Domains created with AI
One of the weak points of conventional phishing attacks has always been the sender address. Most phishing emails can be easily identified by the sender .
For example, a message from a streaming service such as Netflix or Disney with an address like
andy@brandbot.comis almost certainly a fake—no matter how perfect the rest of the presentation may be.
In the AI-supported variant of a phishing attack, on the other hand, new types of algorithms are used that generate a sender address with a matching URL that is adapted to the text of the email.
A research group led by Alejandro Correa Bahnsen at the US company Cyxtera Technologies, an operator of data centers, investigated how effective these algorithms can be.
They developed an algorithm called Deepphish, which was trained to suggest suitable URLs for phishing attacks. To do this, they fed a neural network with more than one million URLs that had been set up for phishing via email in the past and used them to train their algorithm.
In doing so, they specified two different profiles for the actors behind the phishing attack.
Phishing emails can often be recognized by the sender addresses. If, as in this case, a message purporting to be from Disney comes from andy@ brandbot.com, something is wrong.
Foundry
With the AI-generated addresses, they achieved an increase in attack efficiency from 0.69 to 20.9 percent for one profile and from 4.91 to 36.28 percent for the other.
They published their results in a stud you can find here.
While Deepphish originally only referred to the algorithm developed at Cyxtera, it’s now used in most cases for AI-supported phishing attacks in general.
How a Deepphish attack works
Deepphish attacks follow a standardized pattern. The first step is to research the target’s social environment:
- Where does she live?
- Where does she work?
- What are the names of their family members?

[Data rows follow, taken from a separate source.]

/-- The table of causes by operation: SETKEY; ENC, DEC and ENCIV without a key and with one; a reserved OP. -/
theorem answerTo_error_cases {key : Option Key} {c : Command} {e : ErrorKind} (h : answerTo key c = .error e) :
    (opField c.cmd = 0x1 ∧ e = .invalidKey) ∨
    ((opField c.cmd = 0x2 ∨ opField c.cmd = 0x3 ∨ opField c.cmd = 0x4) ∧
      (key = none ∧ e = .noKey ∨ IsOperandError e)) ∨
    ((opField c.cmd = 0x0 ∨ 0x5 ≤ opField c.cmd) ∧ e = .illegalCmd) := by
  have hops : opField c.cmd = 0x1 ∨ (opField c.cmd = 0x2 ∨ opField c.cmd = 0x3 ∨ opField c.cmd = 0x4) ∨
      (opField c.cmd = 0x0 ∨ 0x5 ≤ opField c.cmd) := by bv_omega
  rcases hops with hop | hop | hop
  · exact .inl ⟨hop, eq_invalidKey_of_answerTo hop h⟩
  · refine .inr (.inl ⟨hop, ?_⟩)
    cases key with
    | none =>
      cases (answerTo_without_key hop).symm.trans h
      exact .inl ⟨rfl, rfl⟩
    | some k => exact .inr (isOperandError_of_answerTo hop h)
  · cases (answerTo_reserved hop key).symm.trans h
    exact .inr (.inr ⟨hop, rfl⟩)

theorem answerTo_eq_illegalCmd_iff (key : Option Key) (c : Command) :
    answerTo key c = .error .illegalCmd ↔ opField c.cmd = 0x0 ∨ 0x5 ≤ opField c.cmd := by
  refine ⟨fun h => ?_, fun hop => answerTo_reserved hop key⟩
  rcases answerTo_error_cases h with ⟨-, he⟩ | ⟨-, ⟨-, he⟩ | he⟩ | ⟨hop, -⟩
  · cases he
  · cases he
  · simp [IsOperandError] at he
  · exact hop

theorem answerTo_eq_noKey_iff (key : Option Key) (c : Command) :
    answerTo key c = .error .noKey ↔
      key = none ∧ (opField c.cmd = 0x2 ∨ opField c.cmd = 0x3 ∨ opField c.cmd = 0x4) := by
  refine ⟨fun h => ?_, fun ⟨hkey, hop⟩ => hkey ▸ answerTo_without_key hop⟩
  rcases answerTo_error_cases h with ⟨-, he⟩ | ⟨hop, ⟨hkey, -⟩ | he⟩ | ⟨-, he⟩
  · cases he
  · exact ⟨hkey, hop⟩
  · simp [IsOperandError] at he
  · cases he

/-- Settles O16: a reserved OP is the one cause of ILLEGAL_CMD. -/
theorem reservedOpAnswersIllegal : Obligations.ReservedOpAnswersIllegal := by
  intro s c rest hs hp
  have hcause := answerTo_eq_illegalCmd_iff (loadedKey s) c
  exact ⟨fun hop => step_of_answerTo_error hs hp (hcause.mpr hop),
    fun t hst hr => hcause.mp (answerTo_of_step hs hp hst hr)⟩

/-- Settles O17: a missing key is the one cause of NO_KEY, and it is found for ENC, DEC and ENCIV only. -/
theorem noKeyUntilSetkey : Obligations.NoKeyUntilSetkey := by
  intro s c rest hs hp
  have hcause := answerTo_eq_noKey_iff (loadedKey s) c
  rw [loadedKey_eq_none_iff] at hcause
  exact ⟨fun hkey hop => step_of_answerTo_error hs hp (hcause.mpr ⟨hkey, hop⟩),
    fun t hst hr => hcause.mp (answerTo_of_step hs hp hst hr)⟩

end Sys2Proof.Proofs
end

section
/-! PROOFS. Reset and hazards (70_reset_and_hazards.md R170 to R177): what a core does when the host does nothing, and
what it does when the host's next action is reset. -/

namespace Sys2Proof.Proofs

open Sys2Proof Sys2Proof.Machine Sys2Proof.Laws

/-- Settles O10: with no command in flight and none at the port, a step has nothing to run. -/
theorem nothingInNothingHappens : Obligations.NothingInNothingHappens :=
  fun s hs hp => step_of_no_input ((idle_iff s).mp hs) hp

theorem takeReset_idle (rest : List HostInput) (s : State) : Idle (takeReset rest s) :=
  (idle_iff _).mpr (takeReset_inFlight rest s)

/-- Settles O12: reset is taken before the command in flight is looked at, and it answers nothing. -/
theorem resetTakesTheKeyWithoutAResponse : Obligations.ResetTakesTheKeyWithoutAResponse :=
  fun s rest hp => ⟨takeReset rest s, step_reset hp, takeReset_keyValid rest s, takeReset_idle rest s,
    takeReset_inFlight rest s, takeReset_responses rest s, takeReset_port rest s⟩

end Sys2Proof.Proofs
end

- What are their friends’ names?
- What are the names of their colleagues and superiors?
- What are their email addresses, how close are they to the target person?
The AI uses social networks and online forums as sources, as well as data published by hackers from intrusions into company networks and websites. The more data collected in this way, the more precisely the phishing email can be tailored to the victim.
In a study, employees at Cyxtera investigated how the success rate of phishing emails can be increased by selecting an AI-generated sender address.
Foundry
The next step is to register a suitable domain and generate a sender address using an algorithm such as Deepphish.
The AI then writes the text of the email. Using the information collected, it generates a suitable subject line, a salutation tailored to the recipient and content that is worded correctly and could actually have been written by the supposed sender.
Due to the precise personalization, the message appears considerably more credible than a standard phishing email.
But what do the criminals want to achieve with their deepphish attacks? They want to inspire so much confidence with their forgeries that the recipient is prepared to click on a file attachment or an embedded link.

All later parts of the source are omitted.